Lines to return, exactly: from the line with "let a := c.a[i]" to the line with "let o := ckptOff cyc" in the entries below, both included.

■ ■ ■ ■ ■

-- ==== Sys2Proof/Machine/Ctx.lean ====
section
/-! DEFINITION. The contexts of an engine (05): their words (Table PEC-12), the ports they read and write (Tables
PEC-3, PEC-4), and checkpoints (R156, R157). -/

namespace Sys2Proof.Machine

/-- A context of an engine: true the service context. -/
def ctxOf (x : Engine) (svc : Bool) : Ctx := if svc then x.s else x.k

/-- Replace it. -/
def withCtx (x : Engine) (svc : Bool) (c : Ctx) : Engine := if svc then { x with s := c } else { x with k := c }

/-- Replace a context of engine e. -/
def State.setCtx (s : State) (e : Fin 10) (svc : Bool) (c : Ctx) : State := s.setEng e (withCtx s.eng[e] svc c)

/-- A context of engine e. -/
def State.ctx (s : State) (e : Fin 10) (svc : Bool) : Ctx := ctxOf s.eng[e] svc

/-- Replace a result port. -/
def setRes (c : Ctx) (p : Fin 14) (v : Word) : Ctx := { c with res := vset c.res p v }

/-- Set FLG bits (R90). -/
def orFlg (c : Ctx) (fl : BitVec 3) : Ctx := { c with flg := c.flg ||| fl }

/-- Write an operand or unit state port; whatever writes CRC.SEL or the CRC state, state bits above the width of the
algorithm selected are 0 (R105). -/
def setOp (c : Ctx) (i : Fin 12) (v : Word) : Ctx :=
  let o := vset c.ops i v
  { c with ops := if i = oCrcSel ∨ i = oCrcState then vset o oCrcState (crcMask o[oCrcSel] o[oCrcState]) else o }

/-- A loop register: START, END, CNT. -/
def lpRead (l : LoopRegs) (f : Fin 3) : Word :=
  match f with
  | 0 => l.start.setWidth 32
  | 1 => l.stop.setWidth 32
  | _ => l.cnt.setWidth 32

/-- Write it. -/
def lpWrite (l : LoopRegs) (f : Fin 3) (v : Word) : LoopRegs :=
  match f with
  | 0 => { l with start := v.setWidth 12 }
  | 1 => { l with stop := v.setWidth 12 }
  | _ => { l with cnt := v.setWidth 16 }

/-- Repeat state as read: RPT_CNT, RPT_SRC, RPT_DST (R137). -/
def rptRead (c : Ctx) (i : Fin 3) : Word :=
  match i with
  | 0 => w32 (2 ^ 31 * b2n c.rptRun + c.rptCnt.toNat)
  | 1 => c.rptSrc.setWidth 32
  | _ => c.rptDst.setWidth 32

/-- A move into the repeat state: RPT_CNT takes COUNT and clears RUN (R137). -/
def rptWrite (c : Ctx) (i : Fin 3) (v : Word) : Ctx :=
  match i with
  | 0 => { c with rptCnt := v.setWidth 16, rptRun := false }
  | 1 => { c with rptSrc := v.setWidth 8 }
  | _ => { c with rptDst := v.setWidth 8 }

/-- A move into a port that is written, not triggered (Table PEC-3). -/
def portWrite (c : Ctx) (d : Dest) (v : Word) : Ctx :=
  match d with
  | .g i => { c with g := vset c.g i v }
  | .a i => { c with a := vset c.a i (v.signExtend 40) }
  | .ag i => { c with a := vset c.a i ((v.extractLsb' 0 8) ++ (c.a[i].extractLsb' 0 32)) }
  | .p i => { c with p := setBit c.p i.val (v ≠ 0) }
  | .flg => { c with flg := v.setWidth 3 }
  | .rpt i => rptWrite c i v
  | .lp n f => { c with lp := vmod c.lp n (fun l => lpWrite l f v) }
  | .op i => setOp c i v
  | _ => c

/-- What a source reads, with the FLG bits its narrowing sets (Table PEC-4, R135). -/
def srcRead (x : Engine) (svc : Bool) (sl : Slot) (src : Src) : URes :=
  let c := ctxOf x svc
  match src with
  | .g i => plain c.g[i]
  | .a i => narrow sl.sat c.a[i]
  | .ag i => plain ((c.a[i].extractLsb' 32 8).signExtend 32)
  | .pred => plain (c.p.setWidth 32)
  | .flg => plain (c.flg.setWidth 32)
  | .rpt i => plain (rptRead c i)
  | .lp n f => plain (lpRead c.lp[n] f)
  | .res i => plain c.res[i]
  | .op i => plain c.ops[i]
  | .rxpi => plain (x.rxPi.setWidth 32)
  | .cyc => plain x.cyc
  | .evt => plain (c.evt.setWidth 32)
  | .ctx => plain (w32 (b2n svc))
  | .inst => plain (match x.role with | some r => w32 r.val | none => 0)
  | .imm v => plain v
  | .limm => plain (sl.lit.getD 0)

/-! Words of a context (Table PEC-12). -/

/-- Word k of a context; the loop registers exist in the kernel context only (R91). -/
def ctxWord (c : Ctx) (svc : Bool) (k : Nat) : Word :=
  if k < 0x40 then c.g[Fin.ofNat 64 k]
  else if k < 0x48 then
    let a := c.a[Fin.ofNat 4 ((k - 0x40) / 2)]
    if k % 2 = 0 then a.extractLsb' 0 32 else (a.extractLsb' 32 8).setWidth 32
  else if k = 0x48 then c.p.setWidth 32
  else if k = 0x49 then c.flg.setWidth 32
  else if k = 0x4A then c.pc.setWidth 32
  else if k = 0x4B then (match c.pend with | some t => w32 (2 ^ 31 + t.toNat) | none => 0)
  else if k < 0x4F then rptRead c (Fin.ofNat 3 (k - 0x4C))
  else if k < 0x5B then
    if svc then 0 else lpRead c.lp[Fin.ofNat 4 ((k - 0x4F) / 3)] (Fin.ofNat 3 ((k - 0x4F) % 3))
  else if k = 0x5B then w32 c.depth.val
  else if k < 0x64 then c.stack[Fin.ofNat 8 (k - 0x5C)].setWidth 32
  else if k < 0x70 then c.ops[Fin.ofNat 12 (k - 0x64)]
  else if k < 0x7E then c.res[Fin.ofNat 14 (k - 0x70)]
  else 0

/-- Write word k of a context, as the debugger or a restored checkpoint does (R123, R140, R158). -/
def setCtxWord (c : Ctx) (k : Nat) (v : Word) : Ctx :=
  if k < 0x40 then { c with g := vset c.g (Fin.ofNat 64 k) v }
  else if k < 0x48 then
    let i : Fin 4 := Fin.ofNat 4 ((k - 0x40) / 2)
    let a := c.a[i]
    { c with a := vset c.a i (if k % 2 = 0 then a.extractLsb' 32 8 ++ v else v.extractLsb' 0 8 ++ a.extractLsb' 0 32) }
  else if k = 0x48 then { c with p := v.setWidth 8 }
  else if k = 0x49 then { c with flg := v.setWidth 3 }
  else if k = 0x4A then { c with pc := v.setWidth 12 }
  else if k = 0x4B then { c with pend := if bitOf v 31 then some (v.setWidth 12) else none }
  else if k < 0x4F then rptWrite c (Fin.ofNat 3 (k - 0x4C)) v
  else if k < 0x5B then
    { c with lp := vmod c.lp (Fin.ofNat 4 ((k - 0x4F) / 3)) (fun l => lpWrite l (Fin.ofNat 3 ((k - 0x4F) % 3)) v) }
  else if k = 0x5B then { c with depth := Fin.ofNat 9 v.toNat }
  else if k < 0x64 then { c with stack := vset c.stack (Fin.ofNat 8 (k - 0x5C)) (v.setWidth 12) }
  else if k < 0x70 then setOp c (Fin.ofNat 12 (k - 0x64)) v
  else if k < 0x7E then setRes c (Fin.ofNat 14 (k - 0x70)) v
  else c

/-- The state a checkpoint holds: words 0x00-0x7D (R157). -/
def ctxWords (c : Ctx) : List Word := (List.range 126).map (ctxWord c false)

/-- A kernel context from the words of a checkpoint. -/
def ctxFrom (ws : List Word) : Ctx :=
  (List.range 126).foldl (fun c k => setCtxWord c k (ws.getD k 0)) Ctx.reset

/-! The checkpoint area (R156, Table PEC-29): the last 1,024 bytes of dual-port window 3, two slots. -/

/-- The offset of the slot of a cycle number in the bank of window 3. -/
def ckptOff (cyc : Word) : Nat := 0x3C00 + cyc.toNat % 2 * 0x200

/-- Write a slot, word 1 last (R157). -/
def State.writeSlot (s : State) (b : Nat) (ver : BitVec 16) (role : Fin 10) (cyc : Word) (ws : List Word) : State :=
  let o := ckptOff cyc
  let s1 := s.ownerWrite b (o + 8) (ws.flatMap leBytes) 100
  (s1.ownerWrite b o (leBytes (w32 (65536 * ver.toNat + 256 * role.val))) 100).ownerWrite b (o + 4) (leBytes cyc) 100

/-- The kernel words of a slot. -/
def State.readSlot (s : State) (b : Nat) (cyc : Word) : List Word :=
  let bs := s.ownerRead b (ckptOff cyc + 8) 504 100
  (List.range 126).map (fun k => le32At bs (4 * k))

end Sys2Proof.Machine
end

■ ■ ■ ■ ■

> _TASK SOLUTION_
    let a := c.a[i]
    { c with a := vset c.a i (if k % 2 = 0 then a.extractLsb' 32 8 ++ v else v.extractLsb' 0 8 ++ a.extractLsb' 0 32) }
  else if k = 0x48 then { c with p := v.setWidth 8 }
  else if k = 0x49 then { c with flg := v.setWidth 3 }
  else if k = 0x4A then { c with pc := v.setWidth 12 }
  else if k = 0x4B then { c with pend := if bitOf v 31 then some (v.setWidth 12) else none }
  else if k < 0x4F then rptWrite c (Fin.ofNat 3 (k - 0x4C)) v
  else if k < 0x5B then
    { c with lp := vmod c.lp (Fin.ofNat 4 ((k - 0x4F) / 3)) (fun l => lpWrite l (Fin.ofNat 3 ((k - 0x4F) % 3)) v) }
  else if k = 0x5B then { c with depth := Fin.ofNat 9 v.toNat }
  else if k < 0x64 then { c with stack := vset c.stack (Fin.ofNat 8 (k - 0x5C)) (v.setWidth 12) }
  else if k < 0x70 then setOp c (Fin.ofNat 12 (k - 0x64)) v
  else if k < 0x7E then setRes c (Fin.ofNat 14 (k - 0x70)) v
  else c

/-- The state a checkpoint holds: words 0x00-0x7D (R157). -/
def ctxWords (c : Ctx) : List Word := (List.range 126).map (ctxWord c false)

/-- A kernel context from the words of a checkpoint. -/
def ctxFrom (ws : List Word) : Ctx :=
  (List.range 126).foldl (fun c k => setCtxWord c k (ws.getD k 0)) Ctx.reset

/-! The checkpoint area (R156, Table PEC-29): the last 1,024 bytes of dual-port window 3, two slots. -/

/-- The offset of the slot of a cycle number in the bank of window 3. -/
def ckptOff (cyc : Word) : Nat := 0x3C00 + cyc.toNat % 2 * 0x200

/-- Write a slot, word 1 last (R157). -/
def State.writeSlot (s : State) (b : Nat) (ver : BitVec 16) (role : Fin 10) (cyc : Word) (ws : List Word) : State :=
  let o := ckptOff cyc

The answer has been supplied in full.